Kuo Chi-Yu, Hsu Yi-Chiung, Liu Chien-Liang, Li Ying-Syuan, Chang Shao-Chiang, Cheng Shih-Ping
Department of Surgery, MacKay Memorial Hospital, Taipei, Taiwan; Department of Medicine, School of Medicine, MacKay Medical College, New Taipei City, Taiwan.
Department of Biomedical Sciences and Engineering, National Central University, Taoyuan City, Taiwan.
Mol Cell Endocrinol. 2023 Dec 1;578:112062. doi: 10.1016/j.mce.2023.112062. Epub 2023 Sep 4.
The SOX family consists of about 20 transcription factors involved in embryonic development, reprogramming, and cell fate determination. In this study, we demonstrated that SOX4 was significantly upregulated in differentiated thyroid cancer. Immunohistochemical analysis revealed that high SOX4 expression was associated with papillary histology, extrathyroidal extension, lymph node metastasis, and advanced disease stage. Patients whose tumors exhibited high SOX4 expression had a shorter recurrence-free survival, though significance was lost in multivariate Cox regression analysis.
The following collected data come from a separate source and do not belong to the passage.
-- ==== Sys2Proof/Machine/NetAck.lean ====
section
/-! DEFINITION. The network at the sender: acknowledgements, NAKs, read answers and timeouts (R351, R357, R358), congestion reaction
(R366) and pauses (R367). -/
namespace Sys2Proof.Machine

open Sys2Proof

-- What an acknowledgement does

/-- Whether a completion ends what its command is told: it is Final or OUTCOME_JOURNALED (R9, R305). -/
def endsCommand (b : List Byte) : Bool := fld b 0 1 ∉ [0x01, 0x05, 0x06, 0x0D, 0x0E, 0x12]

/-- A completion is acknowledged (R305): a Final one that stands retires its entry. -/
def ackCompletion (s : State) (st seq : Nat) (b : List Byte) : State :=
  match findEntry s st seq with
  | some e => if e.comp = b ∧ endsCommand b then retire s st seq else s
  | none => s

/-- The request that a remote write serves, by its issue number. -/
def writeReq (x : Core) (no : Nat) : Option Req := x.reqs.find? fun q => q.xfr ∧ q.no = no

/-- A remote write is acknowledged: its piece is done. -/
def ackWrite (s : State) (c no : Nat) : State :=
  match writeReq (core s c) no with
  | some q => pieceDone s c q
  | none => s

/-- The XFR SEAL of a landing has been acknowledged (R364). -/
def sealMoved (l : Landing) (x : Core) : Core :=
  let mine := fun (r : XfrRun) => decide (xDir r.desc.bytes = 4 ∧ xLanding r.desc.bytes = l.landing) && !r.moved
  { x with xfrs := updFirst mine (fun r => { r with moved := true }) x.xfrs }

/-- A SEAL is acknowledged: its landing is visible and open no longer; what waited for its key may go (R364, R382). -/
def ackSeal (s : State) (q st seq landing : Nat) : State :=
  match s.net.landings.find? fun l => l.peer = q ∧ l.stream = st ∧ l.seq = seq ∧ l.landing = landing ∧ l.sealing with
  | none => s
  | some l =>
    let s := { s with net := { s.net with landings := delFirst (fun e => e = l) s.net.landings } }
    let s := if l.engine then s else
      let t := modEntry s st seq fun e => { e with sealedAny := true }
      let t := modTake t st seq fun u => { u with bound := u.bound.map fun e => if e.landing = landing then { e with done := true } else e }
      match takeOfCmd t st seq with
      | some u => (coresOf t u.slot).foldl (fun t c => modCore t c (sealMoved l)) t
      | none => t
    flushOutbox s

/-- The effect of a message's acknowledgement. -/
def ackMsg (s : State) (q : Nat) (m : Msg) : State :=
  match m.kind with
  | .completion st seq => ackCompletion s st seq m.data
  | .rwrite c _ no => ackWrite s c no
  | .control st seq landing 2 => ackSeal s q st seq landing
  | _ => s

/-- Whether the last packet of a message lies at or before a distance `d` from PSN `from_`. -/
def endsBy (x : Qp) (from_ d : Nat) (m : Msg) : Bool := decide (psnFrom from_ m.psn + msgPsns x m ≤ d)

/-- The messages that are acknowledged by everything before a distance `d` from the oldest PSN: whole ones, up to the first read. -/
def ackedBefore (x : Qp) (d : Nat) : List Msg :=
  match x.sendq with
  | [] => []
  | f :: _ => x.sendq.takeWhile fun m => !isRead m && endsBy x f.psn d m

/-- Messages leave the queue, oldest first; timers and retries start again, waiting messages go, and each takes its effect. -/
def retireMsgs (s : State) (q : Nat) (ms : List Msg) : State :=
  if ms = [] then s
  else
    let x := qp s q
    let s := drainQp (setQp s q { x with sendq := x.sendq.drop ms.length, tries := 0, pathsTried := 0 }) q
    ms.foldl (fun s m => ackMsg s q m) s

/-- The distance of a PSN from the oldest unacknowledged one, when it lies among those sent. -/
def sentAt (x : Qp) (psn : Nat) : Option Nat :=
  match x.sendq with
  | [] => none
  | f :: _ => if psnFrom f.psn psn < psnFrom f.psn x.sndPsn then some (psnFrom f.psn psn) else none

/-- RX_ACK: everything up to its PSN is acknowledged. -/
def execRxAck (m : Pkt) (s : State) : Out := received s m fun s =>
  match sentAt (qp s m.qp) m.psn with
  | some d => retireMsgs s m.qp (ackedBefore (qp s m.qp) (d + 1))
  | none => s

-- Read answers (R128, R159)

/-- A reading of a version word has come: the first lets the data be read, the second is compared with it. -/
def versionRead (s : State) (c id second : Nat) (v : W64) : State :=
  if second = 0 then xfrPost tableSize (modCore s c fun x => modXfr x id fun r => { r with vers1 := some v }) c id
  else
    let s' := modCore s c fun x => modXfr x id fun r => { r with vers2 := some v }
    match findXfr (core s c) id, takeOfCore s c with
    | some r, some t =>
      if r.vers1 = some v ∨ t.final.isSome then s'
      else modTake s' t.stream t.seq fun t =>
        { t with final := some (0x0B, lcoreNo (core s c), xPeer r.desc.bytes, remoteAddr r.desc.bytes) }
    | _, _ => s'

/-- The answer of a whole read request is delivered. -/
def deliverRead (s : State) (c id row off : Nat) (d : List Byte) : State :=
  match findXfr (core s c) id with
  | none => s
  | some r =>
    if row = versRow then versionRead s c id off (BitVec.ofNat 64 (leNat d))
    else
      let b := r.desc.bytes
      let a := xDst b + row * xDpitch b + off
      match writeMem s a d with
      | (.done, s) => pieceDone s c { xfr := true, id := id, row := row, off := off, len := d.length, no := 0 }
      | (e, s) => accessFail s c e a

/-- The next answer packet of a read at the head of the queue: `want` bytes are still to come in all. -/
def takeAnswer (s : State) (q : Nat) (f : Msg) (d : List Byte) : State :=
  let x := qp s q
  let want := leNat (f.data.take 4)
  let got := x.rxData ++ d
  if got.length < want then
    if d.length = qpMtu x then setQp s q { x with rxData := got, tries := 0, pathsTried := 0 } else s
  else if got.length ≠ want then s
  else
    let s := drainQp (setQp s q { x with sendq := x.sendq.drop 1, rxData := [], tries := 0, pathsTried := 0 }) q
    match f.kind with
    | .readReq c id row off => deliverRead s c id row off got
    | _ => s

/-- RX_READ_RESPONSE: it acknowledges what was sent before its request; one that is not the next expected is discarded. -/
def execRxReadResponse (m : Pkt) (data : List Byte) (s : State) : Out := received s m fun s =>
  match sentAt (qp s m.qp) m.psn with
  | none => s
  | some d =>
    let s := retireMsgs s m.qp (ackedBefore (qp s m.qp) d)
    let x := qp s m.qp
    match x.sendq with
    | [] => s
    | f :: _ => if isRead f ∧ m.psn = (f.psn + x.rxData.length / qpMtu x) % 2 ^ 24 then takeAnswer s m.qp f data else s

-- NAKs and timeouts (R351, R357, R358)

/-- The place of the message that a NAK at a PSN meets; an OPEN belongs to the transfer whose data follow it (log 70). -/
def nakMet (x : Qp) (psn : Nat) : Nat :=
  match x.sendq with
  | [] => 0
  | f :: _ =>
    let k := (x.sendq.findIdx? fun m => !endsBy x f.psn (psnFrom f.psn psn) m).getD 0
    match (x.sendq[k]?).map (·.kind) with
    | some (MsgKind.control _ _ _ 1) => k + 1
    | _ => k

/-- RX_NAK: 0 Sequence Error goes back to its PSN; 1 Invalid Request and 2 Remote Access Error put the queue pair into Error, and the
operation that met it ends with KEY_DENIED. -/
def execRxNak (m : Pkt) (kind : Nat) (s : State) : Out := received s m fun s =>
  match sentAt (qp s m.qp) m.psn with
  | none => s
  | some d =>
    let s := retireMsgs s m.qp (ackedBefore (qp s m.qp) d)
    match kind with
    | 0 => goBack s m.qp
    | 1 | 2 => errorQp s m.qp (some (nakMet (qp s m.qp) m.psn))
    | _ => s

/-- RETRY of a queue pair. -/
def qpRetry (x : Qp) : Nat := qpField x 21 1 1 7

/-- The local ACK timer of a queue pair runs out: it sends again, moves to the other port, or enters Error. -/
def ackTimedOut (s : State) (q : Nat) : State :=
  let x := qp s q
  if x.tries < qpRetry x then goBack (setQp s q { x with tries := x.tries + 1 }) q
  else if x.other < 20 ∧ (port s x.other).state = .up ∧ x.pathsTried = 0 then
    let s := dueReinits (moveQp s q)
    setQp s q { qp s q with pathsTried := 1 }
  else errorQp s q none

/-- ACK_TIMEOUT. Timers stop during a freeze (R475). -/
def execAckTimeout (q : Nat) (s : State) : Out :=
  event (qpOk q) (fast s && qpLive s q && !(qp s q).sendq.isEmpty) s (ackTimedOut s q)

-- Congestion reaction (R366)

/-- A field of NET_CC0. -/
def cc0 (s : State) (hi lo : Nat) : Nat := wbits (cget s 0x400030) hi lo

/-- g. -/
def rateG (s : State) : Rat := 1 / (2 ^ cc0 s 7 4 : Nat)

/-- A field of NET_CC1, in units of 100 Mb/s. -/
def cc1 (s : State) (hi lo : Nat) : Rat := (wbits (cget s 0x400038) hi lo : Nat)

/-- Rate and target held between min_rate and the line rate of the active port. -/
def holdRate (s : State) (x : Qp) : Qp :=
  let clamp := fun (v : Rat) => min (max v (cc1 s 15 0)) (lineRate x.port)
  { x with rate := clamp x.rate, target := clamp x.target }

/-- The reaction to a CNP. -/
def cnpCut (s : State) (x : Qp) : Qp :=
  holdRate s { x with target := x.rate, rate := x.rate * (1 - x.alpha / 2), alpha := (1 - rateG s) * x.alpha + rateG s, stage := 0 }

/-- A step of the recovery; the target is held within its bounds before the rate moves towards it. -/
def rateStep (s : State) (x : Qp) : Qp :=
  let n := x.stage + 1
  let fast := cc0 s 3 0
  let t := if 2 * fast < n then x.target + cc1 s 31 16 else if fast < n then x.target + cc1 s 47 32 else x.target
  let y := holdRate s { x with stage := n, target := t }
  holdRate s { y with rate := (y.rate + y.target) / 2 }

/-- RATE_EN. -/
def rateOn (s : State) : Bool := (cget s netBase).getLsbD 3

/-- RX_CNP. -/
def execRxCnp (m : Pkt) (s : State) : Out := received s m fun s =>
  let s := bump s (netBase + 0x218) 1
  if rateOn s then setQp s m.qp (cnpCut s (qp s m.qp)) else s

/-- A timer of the reaction acts on a queue pair. -/
def rateEvent (q : Nat) (s : State) (f : Qp → Qp) : Out := event (qpOk q) (fast s && qpLive s q && rateOn s) s (setQp s q (f (qp s q)))

/-- ALPHA_TIMER. -/
def execAlphaTimer (q : Nat) (s : State) : Out := rateEvent q s fun x => { x with alpha := (1 - rateG s) * x.alpha }

/-- RATE_TIMER. -/
def execRateTimer (q : Nat) (s : State) : Out := rateEvent q s (rateStep s)

/-- RATE_BYTES_SENT. -/
def execRateBytesSent (q : Nat) (s : State) : Out := rateEvent q s (rateStep s)

-- Pauses (R367)

/-- RX_PFC_PAUSE: obeyed for the priority of RoCE traffic, ignored for others. -/
def execRxPfcPause (p prio : Nat) (s : State) : Out :=
  event (portOk p) (fast s && decide ((port s p).state = .up) && decide (prio = wbits (cget s netBase) 10 8)) s
    (setPort s p { port s p with paused := true })

/-- PFC_PAUSE_EXPIRY: what waited for the pause to end is sent. -/
def execPfcPauseExpiry (p : Nat) (s : State) : Out :=
  event (portOk p) (fast s) s
    ((knownQps s).foldl (fun s q => if (qp s q).port = p then drainQp s q else s) (setPort s p { port s p with paused := false }))

-- What a queue pair's packets say on the wire (R350, R351, R355, R366, R367)

/-- The headers of a packet that a queue pair sends: MAC addresses, 802.1Q tag (PCP and VLAN ID), IP addresses, DSCP and ECN, UDP ports
and remote QPN. -/
structure Wire where
  srcMac : List Byte
  dstMac : List Byte
  tag : Option (Nat × Nat)
  src : List Byte
  dst : List Byte
  dscp : Nat
  ecn : Nat
  udpSrc : Nat
  udpDst : Nat
  qpn : Nat
deriving DecidableEq, Repr

/-- MAC address of a port: the module's base MAC address plus the port's number (R350). -/
def portMac (s : State) (p : Nat) : List Byte := (leBytes 6 (leNat (slice (identInForce s) 24 6).reverse + p)).reverse

/-- The headers of every packet that a queue pair sends now. ECN 2 is ECT(0). The next hop is MAC_P on PRIMARY and MAC_A on ALTERNATE. -/
def wireOf (s : State) (q : Nat) : Wire :=
  let x := qp s q
  let b := x.conf
  let vlan := fld b 28 2
  { srcMac := portMac s x.port, dstMac := slice b (if x.port = fld b 2 1 then 48 else 54) 6,
    tag := if bit vlan 15 then some (wbits (cget s netBase) 10 8, vlan % 4096) else none,
    src := portIp s x.port, dst := slice b 32 16, dscp := bits (fld b 27 1) 7 2,
    ecn := if (cget s netBase).getLsbD 1 then 2 else 0, udpSrc := 0xC000 + q % 0x4000, udpDst := 4791, qpn := fld b 8 4 % 2 ^ 24 }

end Sys2Proof.Machine
end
SOX4 silencing in thyroid cancer cells slowed cell growth, attenuated clonogenicity, and suppressed anoikis resistance. Additionally, SOX4 knockdown impeded xenograft tumor growth in nude mice. Knockdown of SOX4 expression was accompanied by reduced phosphorylation of AKT and ERK. Furthermore, CRABP2 expression correlated with SOX4 expression, and SOX4 silencing decreased CRABP2 expression and its downstream effectors such as integrin β1 and β4. These results indicate that SOX4 has both prognostic and therapeutic implications in differentiated thyroid cancer, and targeting SOX4 may modulate tumorigenic processes in the thyroid.
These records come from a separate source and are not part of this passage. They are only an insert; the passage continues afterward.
-- ==== Sys2Proof/Machine/Step.lean ====
section
/-! DEFINITION. One step of the block: the command at the front of the queue. -/
namespace Sys2Proof.Machine

open Sys2Proof

/-- Take the command at the front of the queue; an empty queue leaves the block idle (log 1). -/
def step (s : State) : Host.Outcome State Fault Refusal :=
  match s.pending with
  | [] => .next s
  | c :: t => exec c { s with pending := t }

/-- A state with the command that a word spells put at the front of its queue. No row of the table has bits, so no word
spells one. -/
def State.withFetchWord (s : State) (nbits w : Nat) : State :=
  match decodeTableWord nbits w with
  | some c => { s with pending := c :: s.pending }
  | none => s

end Sys2Proof.Machine
end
SOX家族由大约20种参与胚胎发育、重编程和细胞命运决定的转录因子组成。在本研究中,我们证明SOX4在分化型甲状腺癌中显著上调。免疫组织化学分析显示,SOX4高表达与乳头状组织学、甲状腺外侵犯、淋巴结转移和疾病晚期相关。肿瘤表现出SOX4高表达的患者无复发生存期较短,尽管在多变量Cox回归分析中失去了显著性。甲状腺癌细胞中的SOX4沉默减缓了细胞生长,减弱了克隆形成能力,并抑制了失巢凋亡抗性。此外,SOX4敲低阻碍了裸鼠体内异种移植瘤的生长。SOX4表达的敲低伴随着AKT和ERK磷酸化的减少。此外,CRABP2表达与SOX4表达相关,SOX4沉默降低了CRABP2表达及其下游效应分子如整合素β1和β4。这些结果表明,SOX4在分化型甲状腺癌中具有预后和治疗意义,靶向SOX4可能调节甲状腺的致瘤过程。